**TASK GOAL:**
Return every record below exactly as written.

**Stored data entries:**
──────────
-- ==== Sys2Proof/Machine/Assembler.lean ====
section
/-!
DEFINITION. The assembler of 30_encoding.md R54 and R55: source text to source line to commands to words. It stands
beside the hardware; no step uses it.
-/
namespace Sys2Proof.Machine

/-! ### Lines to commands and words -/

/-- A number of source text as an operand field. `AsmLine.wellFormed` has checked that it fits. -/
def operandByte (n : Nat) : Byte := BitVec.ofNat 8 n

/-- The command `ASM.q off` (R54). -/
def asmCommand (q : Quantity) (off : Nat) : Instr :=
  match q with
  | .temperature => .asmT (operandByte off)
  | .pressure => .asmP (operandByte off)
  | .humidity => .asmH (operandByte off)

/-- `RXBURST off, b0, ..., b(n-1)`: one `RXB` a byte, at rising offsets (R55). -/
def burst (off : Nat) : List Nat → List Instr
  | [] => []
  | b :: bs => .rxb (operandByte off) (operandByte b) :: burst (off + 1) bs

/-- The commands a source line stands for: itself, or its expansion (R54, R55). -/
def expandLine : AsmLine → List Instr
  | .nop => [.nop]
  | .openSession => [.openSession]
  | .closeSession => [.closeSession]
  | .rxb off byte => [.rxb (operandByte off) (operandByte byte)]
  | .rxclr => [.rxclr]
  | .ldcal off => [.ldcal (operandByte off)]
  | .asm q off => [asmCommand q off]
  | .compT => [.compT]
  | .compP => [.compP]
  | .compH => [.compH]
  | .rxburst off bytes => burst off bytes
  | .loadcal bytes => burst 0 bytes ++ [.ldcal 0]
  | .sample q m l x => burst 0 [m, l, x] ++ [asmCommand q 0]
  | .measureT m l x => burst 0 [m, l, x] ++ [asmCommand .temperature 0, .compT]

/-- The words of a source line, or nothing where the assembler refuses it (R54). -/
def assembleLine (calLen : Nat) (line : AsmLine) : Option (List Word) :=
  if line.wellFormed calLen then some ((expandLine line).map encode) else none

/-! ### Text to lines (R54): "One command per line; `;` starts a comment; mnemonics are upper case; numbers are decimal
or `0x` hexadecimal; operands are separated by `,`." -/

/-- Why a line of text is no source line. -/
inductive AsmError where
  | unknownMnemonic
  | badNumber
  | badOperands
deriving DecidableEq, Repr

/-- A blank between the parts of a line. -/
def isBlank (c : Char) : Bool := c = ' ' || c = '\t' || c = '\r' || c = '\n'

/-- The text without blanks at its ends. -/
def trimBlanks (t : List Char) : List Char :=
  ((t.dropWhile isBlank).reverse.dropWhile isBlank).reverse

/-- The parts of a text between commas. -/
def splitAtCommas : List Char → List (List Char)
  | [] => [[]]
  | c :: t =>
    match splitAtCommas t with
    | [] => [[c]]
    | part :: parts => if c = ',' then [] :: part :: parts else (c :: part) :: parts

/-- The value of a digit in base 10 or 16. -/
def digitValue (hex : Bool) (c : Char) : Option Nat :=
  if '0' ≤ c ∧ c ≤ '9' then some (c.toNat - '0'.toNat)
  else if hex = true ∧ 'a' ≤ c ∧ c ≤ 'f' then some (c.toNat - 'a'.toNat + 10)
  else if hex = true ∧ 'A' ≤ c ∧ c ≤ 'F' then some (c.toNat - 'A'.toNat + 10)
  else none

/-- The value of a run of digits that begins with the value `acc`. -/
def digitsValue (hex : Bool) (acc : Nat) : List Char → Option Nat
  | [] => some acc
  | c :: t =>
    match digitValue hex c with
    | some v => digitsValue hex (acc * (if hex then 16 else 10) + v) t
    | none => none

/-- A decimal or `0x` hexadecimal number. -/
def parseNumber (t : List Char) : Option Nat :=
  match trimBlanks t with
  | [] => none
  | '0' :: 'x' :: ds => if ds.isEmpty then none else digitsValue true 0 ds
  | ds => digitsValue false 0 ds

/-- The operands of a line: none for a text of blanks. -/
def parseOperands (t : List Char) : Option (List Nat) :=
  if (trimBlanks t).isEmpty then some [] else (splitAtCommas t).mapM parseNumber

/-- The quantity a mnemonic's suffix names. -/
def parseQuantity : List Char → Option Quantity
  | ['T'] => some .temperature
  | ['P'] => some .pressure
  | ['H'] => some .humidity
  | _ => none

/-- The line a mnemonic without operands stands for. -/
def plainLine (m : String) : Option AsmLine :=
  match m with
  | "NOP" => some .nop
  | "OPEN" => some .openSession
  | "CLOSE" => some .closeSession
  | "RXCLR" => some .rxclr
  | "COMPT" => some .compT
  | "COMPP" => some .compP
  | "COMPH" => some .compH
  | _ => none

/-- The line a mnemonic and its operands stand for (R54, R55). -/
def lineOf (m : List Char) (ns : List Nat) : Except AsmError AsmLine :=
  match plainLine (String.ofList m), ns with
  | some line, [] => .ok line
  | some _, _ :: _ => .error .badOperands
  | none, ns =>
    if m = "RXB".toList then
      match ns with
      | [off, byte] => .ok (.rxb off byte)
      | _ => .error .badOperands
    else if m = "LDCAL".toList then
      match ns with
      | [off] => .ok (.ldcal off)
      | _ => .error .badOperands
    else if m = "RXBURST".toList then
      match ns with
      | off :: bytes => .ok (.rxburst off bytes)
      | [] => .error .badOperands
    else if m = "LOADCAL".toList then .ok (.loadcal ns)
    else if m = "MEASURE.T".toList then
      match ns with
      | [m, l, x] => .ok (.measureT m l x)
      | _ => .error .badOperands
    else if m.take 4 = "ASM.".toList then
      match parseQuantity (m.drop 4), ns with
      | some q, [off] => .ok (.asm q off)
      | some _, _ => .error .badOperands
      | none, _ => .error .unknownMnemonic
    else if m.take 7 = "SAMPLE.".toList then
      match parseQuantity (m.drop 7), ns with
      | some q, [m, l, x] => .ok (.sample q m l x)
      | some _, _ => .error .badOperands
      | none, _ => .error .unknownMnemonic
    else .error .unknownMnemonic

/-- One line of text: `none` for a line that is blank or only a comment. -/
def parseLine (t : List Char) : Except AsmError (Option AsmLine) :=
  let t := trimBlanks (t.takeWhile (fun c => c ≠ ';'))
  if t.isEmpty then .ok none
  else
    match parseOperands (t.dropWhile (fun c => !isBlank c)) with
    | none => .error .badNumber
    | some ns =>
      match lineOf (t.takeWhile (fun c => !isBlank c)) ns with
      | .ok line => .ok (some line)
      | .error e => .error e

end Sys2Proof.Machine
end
──────────
**EXPECTED ANSWER:**
-- ==== Sys2Proof/Machine/Assembler.lean ====
section
/-!
DEFINITION. The assembler of 30_encoding.md R54 and R55: source text to source line to commands to words. It stands
beside the hardware; no step uses it.
-/
namespace Sys2Proof.Machine

/-! ### Lines to commands and words -/

/-- A number of source text as an operand field. `AsmLine.wellFormed` has checked that it fits. -/
def operandByte (n : Nat) : Byte := BitVec.ofNat 8 n

/-- The command `ASM.q off` (R54). -/
def asmCommand (q : Quantity) (off : Nat) : Instr :=
  match q with
  | .temperature => .asmT (operandByte off)
  | .pressure => .asmP (operandByte off)
  | .humidity => .asmH (operandByte off)

/-- `RXBURST off, b0, ..., b(n-1)`: one `RXB` a byte, at rising offsets (R55). -/
def burst (off : Nat) : List Nat → List Instr
  | [] => []
  | b :: bs => .rxb (operandByte off) (operandByte b) :: burst (off + 1) bs

/-- The commands a source line stands for: itself, or its expansion (R54, R55). -/
def expandLine : AsmLine → List Instr
  | .nop => [.nop]
  | .openSession => [.openSession]
  | .closeSession => [.closeSession]
  | .rxb off byte => [.rxb (operandByte off) (operandByte byte)]
  | .rxclr => [.rxclr]
  | .ldcal off => [.ldcal (operandByte off)]
  | .asm q off => [asmCommand q off]
  | .compT => [.compT]
  | .compP => [.compP]
  | .compH => [.compH]
  | .rxburst off bytes => burst off bytes
  | .loadcal bytes => burst 0 bytes ++ [.ldcal 0]
  | .sample q m l x => burst 0 [m, l, x] ++ [asmCommand q 0]
  | .measureT m l x => burst 0 [m, l, x] ++ [asmCommand .temperature 0, .compT]

/-- The words of a source line, or nothing where the assembler refuses it (R54). -/
def assembleLine (calLen : Nat) (line : AsmLine) : Option (List Word) :=
  if line.wellFormed calLen then some ((expandLine line).map encode) else none

/-! ### Text to lines (R54): "One command per line; `;` starts a comment; mnemonics are upper case; numbers are decimal
or `0x` hexadecimal; operands are separated by `,`." -/

/-- Why a line of text is no source line. -/
inductive AsmError where
  | unknownMnemonic
  | badNumber
  | badOperands
deriving DecidableEq, Repr

/-- A blank between the parts of a line. -/
def isBlank (c : Char) : Bool := c = ' ' || c = '\t' || c = '\r' || c = '\n'

/-- The text without blanks at its ends. -/
def trimBlanks (t : List Char) : List Char :=
  ((t.dropWhile isBlank).reverse.dropWhile isBlank).reverse

/-- The parts of a text between commas. -/
def splitAtCommas : List Char → List (List Char)
  | [] => [[]]
  | c :: t =>
    match splitAtCommas t with
    | [] => [[c]]
    | part :: parts => if c = ',' then [] :: part :: parts else (c :: part) :: parts

/-- The value of a digit in base 10 or 16. -/
def digitValue (hex : Bool) (c : Char) : Option Nat :=
  if '0' ≤ c ∧ c ≤ '9' then some (c.toNat - '0'.toNat)
  else if hex = true ∧ 'a' ≤ c ∧ c ≤ 'f' then some (c.toNat - 'a'.toNat + 10)
  else if hex = true ∧ 'A' ≤ c ∧ c ≤ 'F' then some (c.toNat - 'A'.toNat + 10)
  else none

/-- The value of a run of digits that begins with the value `acc`. -/
def digitsValue (hex : Bool) (acc : Nat) : List Char → Option Nat
  | [] => some acc
  | c :: t =>
    match digitValue hex c with
    | some v => digitsValue hex (acc * (if hex then 16 else 10) + v) t
    | none => none

/-- A decimal or `0x` hexadecimal number. -/
def parseNumber (t : List Char) : Option Nat :=
  match trimBlanks t with
  | [] => none
  | '0' :: 'x' :: ds => if ds.isEmpty then none else digitsValue true 0 ds
  | ds => digitsValue false 0 ds

/-- The operands of a line: none for a text of blanks. -/
def parseOperands (t : List Char) : Option (List Nat) :=
  if (trimBlanks t).isEmpty then some [] else (splitAtCommas t).mapM parseNumber

/-- The quantity a mnemonic's suffix names. -/
def parseQuantity : List Char → Option Quantity
  | ['T'] => some .temperature
  | ['P'] => some .pressure
  | ['H'] => some .humidity
  | _ => none

/-- The line a mnemonic without operands stands for. -/
def plainLine (m : String) : Option AsmLine :=
  match m with
  | "NOP" => some .nop
  | "OPEN" => some .openSession
  | "CLOSE" => some .closeSession
  | "RXCLR" => some .rxclr
  | "COMPT" => some .compT
  | "COMPP" => some .compP
  | "COMPH" => some .compH
  | _ => none

/-- The line a mnemonic and its operands stand for (R54, R55). -/
def lineOf (m : List Char) (ns : List Nat) : Except AsmError AsmLine :=
  match plainLine (String.ofList m), ns with
  | some line, [] => .ok line
  | some _, _ :: _ => .error .badOperands
  | none, ns =>
    if m = "RXB".toList then
      match ns with
      | [off, byte] => .ok (.rxb off byte)
      | _ => .error .badOperands
    else if m = "LDCAL".toList then
      match ns with
      | [off] => .ok (.ldcal off)
      | _ => .error .badOperands
    else if m = "RXBURST".toList then
      match ns with
      | off :: bytes => .ok (.rxburst off bytes)
      | [] => .error .badOperands
    else if m = "LOADCAL".toList then .ok (.loadcal ns)
    else if m = "MEASURE.T".toList then
      match ns with
      | [m, l, x] => .ok (.measureT m l x)
      | _ => .error .badOperands
    else if m.take 4 = "ASM.".toList then
      match parseQuantity (m.drop 4), ns with
      | some q, [off] => .ok (.asm q off)
      | some _, _ => .error .badOperands
      | none, _ => .error .unknownMnemonic
    else if m.take 7 = "SAMPLE.".toList then
      match parseQuantity (m.drop 7), ns with
      | some q, [m, l, x] => .ok (.sample q m l x)
      | some _, _ => .error .badOperands
      | none, _ => .error .unknownMnemonic
    else .error .unknownMnemonic

/-- One line of text: `none` for a line that is blank or only a comment. -/
def parseLine (t : List Char) : Except AsmError (Option AsmLine) :=
  let t := trimBlanks (t.takeWhile (fun c => c ≠ ';'))
  if t.isEmpty then .ok none
  else
    match parseOperands (t.dropWhile (fun c => !isBlank c)) with
    | none => .error .badNumber
    | some ns =>
      match lineOf (t.takeWhile (fun c => !isBlank c)) ns with
      | .ok line => .ok (some line)
      | .error e => .error e

end Sys2Proof.Machine
end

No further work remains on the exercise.